Наталя побледнела, но взяла себя в руки и привычно предложила поужинать с семьей:
– Давайте за столом все обсудим, сейчас папа придет.
– Да что там обсуждать, – сказал Юрка. – Мы уже все решили. Жить будем у Кати, у нее мама болеет, ее оставлять одну нельзя.
– А папа ей почему не помогает?.. – мать сразу прикусила язык, спохватившись, что допустила бестактность.
– Папы нет. И никогда не было, – отрезал сын и прошел со своей спутницей к почти накрытому столу.
Тут только Наталя разглядела, что девушка сильно сутулится и прихрамывает. «Калека, что ли?» – ужаснулась мать, но снова промолчала.
Ужин прошел в гнетущей тишине, отец позвонил, что задерживается, Аська к столу не вышла, сославшись на срочную работу, и Наталя отнесла ей в комнату тарелку с густым гуляшом и ломоть хлеба.
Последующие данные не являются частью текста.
/-! ### Global memory -/

/-- A load that nothing stops is counted in LD, its destination is pending, and its lines are to be read at the
addresses its lanes name; no byte changes (R199, R200, R204, R240, R243). A misaligned lane, one out of extent where the
record asks for the trap, a context that is not live and LDX's unknown one raise their faults, in this order, and a line that
fails its translation or its lease ends the task with lease-violation (R200, R212, R232, R240). The model's choices are that a
uniform load's mask is that of Exec's non-helper lanes, that the context fault is raised with helper lanes only too (log 21),
and that sr.bounds stays as it was where a context fault follows an out-of-extent lane without the trap (log 26). -/
def Obligations.LoadsIssue : Prop :=
  ∀ (i : Instr) (s : State) (gid : Nat) (g : Group) (cl : Clause) (d : Reg) (b : BitVec 5) (sz : MemSize)
    (idx : Nat → Word) (off : Int) (ldx : Option Nat),
    let lanes := if d.isScalar then [0] else maskList g.exec
    Ready i s gid g cl → loadForm i g = some (d, b, sz, idx, off, ldx) →
    (if d.isScalar then g.active else g.exec) ≠ 0#64 →
    AccessStops i s gid g cl b.toNat lanes d.isScalar idx off sz.bytes rRead cLD ldx false ∧
    ∀ (t : Option Desc) (p : Plan) (ps : List (Nat × Nat)), Steady g →
    AccessPasses s gid g b.toNat lanes d.isScalar idx off sz.bytes rRead cLD ldx false t p ps → p.accs ≠ [] →
    (s.setGroup gid g).watchLanes g wLoad ((t.map Desc.obj).getD 0) (p.laneAccs ps fun _ => []) sz.bytes = [] →
    Answers (exec i s) fun t' => SameMemory s t' ∧
      (∃ o, Tab.get? t'.ops.mem s.nextId = some o ∧ o.group = gid ∧ o.kind = .load ∧ o.size = sz ∧
        o.accs = p.laneAccs ps (fun _ => []) ∧ o.zero = p.zero ∧ o.lines = ps.map Prod.fst ∧ o.cls = 0 ∧
        o.tag = ldx.getD g.lanes.ctag.toNat) ∧
      t'.GroupIs gid fun g' => SameRegisters g g' ∧ g'.cnt 0 = g.cnt 0 + 1 ∧
        (∀ r ∈ g.pregs d sz.regs, g'.isPend r = true) ∧ g'.bounds = (g.bounds || p.out != 0#64)

/-- A store that nothing stops is counted in ST and its lines enter the core's queue with the bytes of its lanes, the
highest lane's winning; no byte of memory changes before a line reaches its home (R201, R203, R204). It traps, and ends its
task, where a load does (R200, R212, R232), and the model's choices are the load's: the context fault with helper lanes only
(log 21), and sr.bounds as it was where a context fault follows an out-of-extent lane without the trap (log 26). -/
def Obligations.StoresIssue : Prop :=
  ∀ (i : Instr) (s : State) (gid : Nat) (g : Group) (cl : Clause) (d : Reg) (b : BitVec 5) (sz : MemSize)
    (idx : Nat → Word) (off : Int),
    Ready i s gid g cl → storeForm i g = some (d, b, sz, idx, off) → g.exec ≠ 0#64 →
    AccessStops i s gid g cl b.toNat (maskList g.exec) false idx off sz.bytes rWrite cST none true ∧
    ∀ (t : Option Desc) (p : Plan) (ps : List (Nat × Nat)), Steady g →
    AccessPasses s gid g b.toNat (maskList g.exec) false idx off sz.bytes rWrite cST none true t p ps →
    p.accs ≠ [] →
    let data := fun k => (List.range sz.bytes).map fun j => (g.src d (j / 4) k).extractLsb' (8 * (j % 4)) 8
    let accs := p.laneAccs ps data
    (s.setGroup gid g).watchLanes g wStore ((t.map Desc.obj).getD 0) accs sz.bytes = [] →
    Answers (exec i s) fun t' => SameMemory s t' ∧
      (∃ o, Tab.get? t'.ops.mem s.nextId = some o ∧ o.group = gid ∧ o.kind = .store ∧ o.accs = accs ∧
        o.lines = ps.map Prod.fst ∧ o.cls = 1) ∧
      (∀ n, n < ps.length → ∃ e, Tab.get? t'.ops.sfq (s.nextId + 1 + n) = some e ∧ e.op = s.nextId ∧
        e.off = (ps.getD n (0, 0)).1 ∧ e.phys = (ps.getD n (0, 0)).2 ∧ e.bytes = lineBytes e.off accs) ∧
      t'.GroupIs gid fun g' => SameRegisters g g' ∧ g'.cnt 1 = g.cnt 1 + 1

/-- ATOM and RED that nothing stops are counted, in LD and ST, with each lane's operands; ATOM's destination is
pending, and an acquiring order holds the group's later words (R205, R253). They trap, and end their task, where a load does
(R200, R212, R232), and the model's choices are the load's: the context fault with helper lanes only (log 21), and sr.bounds
as it was where a context fault follows an out-of-extent lane without the trap (log 26). -/
def Obligations.AtomicsIssue : Prop :=
  ∀ (s : State) (gid : Nat) (g : Group) (cl : Clause) (b : BitVec 5) (vi : Reg) (op : AtomOp) (ord : Order)
    (ty : AtomTy) (scope : Scope) (val : Reg) (dst : Option Reg),
    let i : Instr := match dst with
      | some d => .atom d b vi op ord ty scope val
      | none => .red b vi op ord ty scope val
    let cls := if dst.isSome then 0 else 1
    Ready i s gid g cl → g.exec ≠ 0#64 →
    AccessStops i s gid g cl b.toNat (maskList g.exec) false (fun k => g.src vi 0 k) 0 ty.bytes rAtomic cls none true ∧
    ∀ (t : Option Desc) (p : Plan) (ps : List (Nat × Nat)), Steady g →
    let accs := p.laneAccs ps (g.atomData val op ty)
    AccessPasses s gid g b.toNat (maskList g.exec) false (fun k => g.src vi 0 k) 0 ty.bytes rAtomic cls none true t p ps →
    p.accs ≠ [] → (s.setGroup gid g).watchLanes g wAtomic ((t.map Desc.obj).getD 0) accs ty.bytes = [] →
    Answers (exec i s) fun t' => SameMemory s t' ∧
      (∃ o, Tab.get? t'.ops.mem s.nextId = some o ∧ o.group = gid ∧ o.kind = .atomic op ty dst.isSome ord scope ∧
        o.accs = accs ∧ o.lines = ps.map Prod.fst ∧ o.cls = cls) ∧
      t'.GroupIs gid fun g' => SameRegisters g g' ∧ g'.cnt cls = g.cnt cls + 1 ∧
        (∀ d, dst = some d → ∀ r ∈ g.pregs d ty.regs, g'.isPend r = true) ∧
        (g'.hold = some s.nextId ↔ ord = .acq ∨ ord = .ar ∨ g.hold = some s.nextId)

/-- LOAD_RETURN of a load's last line, read at its home: each lane's registers get the bytes that the nearest context of
its chain has written, or else memory holds, extended as the size gives, out-of-extent lanes zero, and LD falls past the
load. LINE_ARRIVE_HOME in the root context: the line's bytes are written at their places, and no other byte of memory
changes; in a live context they are written to its cell, or wait where it needs one and none is free; in a dead one they are
dropped and counted. A line that does not wait leaves its queue, and with a store's last line ST falls past it (R200, R203,
R204, R222, R223, R227, R232, R243, R245, R249). -/
def Obligations.LinesPerform : Prop :=
  (∀ (s : State) (op line : Nat) (o : MemOp) (g : Group) (rest : List (Nat × Bool)) (first : LaneAcc),
     Tab.get? s.ops.mem op = some o → Tab.get? s.groups o.group = some g → o.kind = .load → o.lines = [line] →
     o.cls = 0 → Eldest g 0 op rest → o.accs.head? = some first → (∀ a ∈ o.accs, lineOf a.off = line) → s.bad = [] →
     (∀ a ∈ o.accs, s.elder o.group op o.obj a.off o.size.bytes = false) →
     (∀ a ∈ o.accs, ∀ k, k < o.size.bytes →
       s.forwardLine op o (a.off + k) = none ∧ s.leftBehind o (a.off + k) = false) →
     (s.charge o.core (first.phys - first.off % 64) op line).1 = true →
     (∀ e ∈ g.pend, e.op = op → e.saved = false) → s.retained = [] →
     let found := fun (a : LaneAcc) => (List.range o.size.bytes).map fun k =>
       s.resolved o.job o.tagged o.rtag o.obj (a.off + k) (a.phys + k)
     let o' := { o with accs := o.accs.map fun (a : LaneAcc) => { a with got := found a } }
     (o'.writes.map Prod.fst).Nodup → (∀ w ∈ o'.writes, w.1.inLanes) →
     Answers (exec (.loadReturn op line) s) fun t => Tab.get? t.ops.mem op = none ∧ SameMemory s t ∧
       t.GroupIs o.group fun g' => g'.outs 0 = (rest.dropWhile fun e => e.2) ∧ (∀ e ∈ g'.pend, e.op ≠ op) ∧
         ∀ w, w.inLanes → g'.reads w = written o'.writes w (g.reads w)) ∧
  (∀ (s : State) (id : Nat) (e : SfqLine),
     Tab.get? s.ops.sfq id = some e → s.lineReady id e = true → e.waiting = false →
     (s.charge e.core e.phys id e.off).1 = true → (e.bytes.map Prod.fst).Nodup →
     let cell := s.kennel.cell? e.job e.tag e.obj (e.off / 64)
     let acknowledged := fun (t : State) => Tab.get? t.ops.sfq id = none ∧
       ∀ o g rest, Tab.get? s.ops.mem e.op = some o → o.kind = .store → o.dst = none → o.cls = 1 →
         o.lines = [e.off] → Tab.get? s.groups o.group = some g → Eldest g 1 e.op rest →
         Tab.get? t.ops.mem e.op = none ∧ t.GroupIs o.group fun g' => g'.outs 1 = rest.dropWhile fun e => e.2
     ((e.tagged = false ∨ e.tag = 0) →
       Answers (exec (.lineArriveHome id) s) fun t => acknowledged t ∧ ∀ a, memRead Config.hbmFill t.hbm a =
         if e.phys ≤ a then (Tab.get? e.bytes (a - e.phys)).getD (memRead Config.hbmFill s.hbm a)
         else memRead Config.hbmFill s.hbm a) ∧
     (e.tagged = true → e.tag ≠ 0 →
       (s.tagLive e.job e.tag = true → (cell ≠ none ∨ s.cellsFull e.job = false) →
         Answers (exec (.lineArriveHome id) s) fun t => acknowledged t ∧ t.hbm = s.hbm ∧
           CellWritten s t e.job e.tag e.obj (e.off / 64) fun k => Tab.get? e.bytes k) ∧
       (s.tagLive e.job e.tag = true → cell = none → s.cellsFull e.job = true →
         Answers (exec (.lineArriveHome id) s) fun t => t.hbm = s.hbm ∧ t.kennel.cells = s.kennel.cells ∧
           Tab.get? t.ops.sfq id = some { e with waiting := true } ∧ id ∈ t.kennel.waits) ∧
       (s.tagLive e.job e.tag = false → ∀ l, Tab.get? s.work.launches e.launch = some l →
         Answers (exec (.lineArriveHome id) s) fun t => acknowledged t ∧ t.hbm = s.hbm ∧
           t.kennel.cells = s.kennel.cells ∧
           (Tab.get? t.work.launches e.launch).map Launch.late = some (min 0xFFFFFFFF (l.late + 1)))))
Юрка сухо поблагодарил мать за ужин, пошел провожать Катю и появился дома только вечером следующего дня. Женщина бросилась к нему:
– Сынок, благословения не дам. Ну ладно бы ребенок у вас образовался, трудно, но это ведь счастье такое… Да неужели тебе красивые девушки не нравятся, эта Катя, она же… Пусть живет с таким же калекой, им вдвоем проще будет, – женщина заплакала. – Зачем тебе обуза?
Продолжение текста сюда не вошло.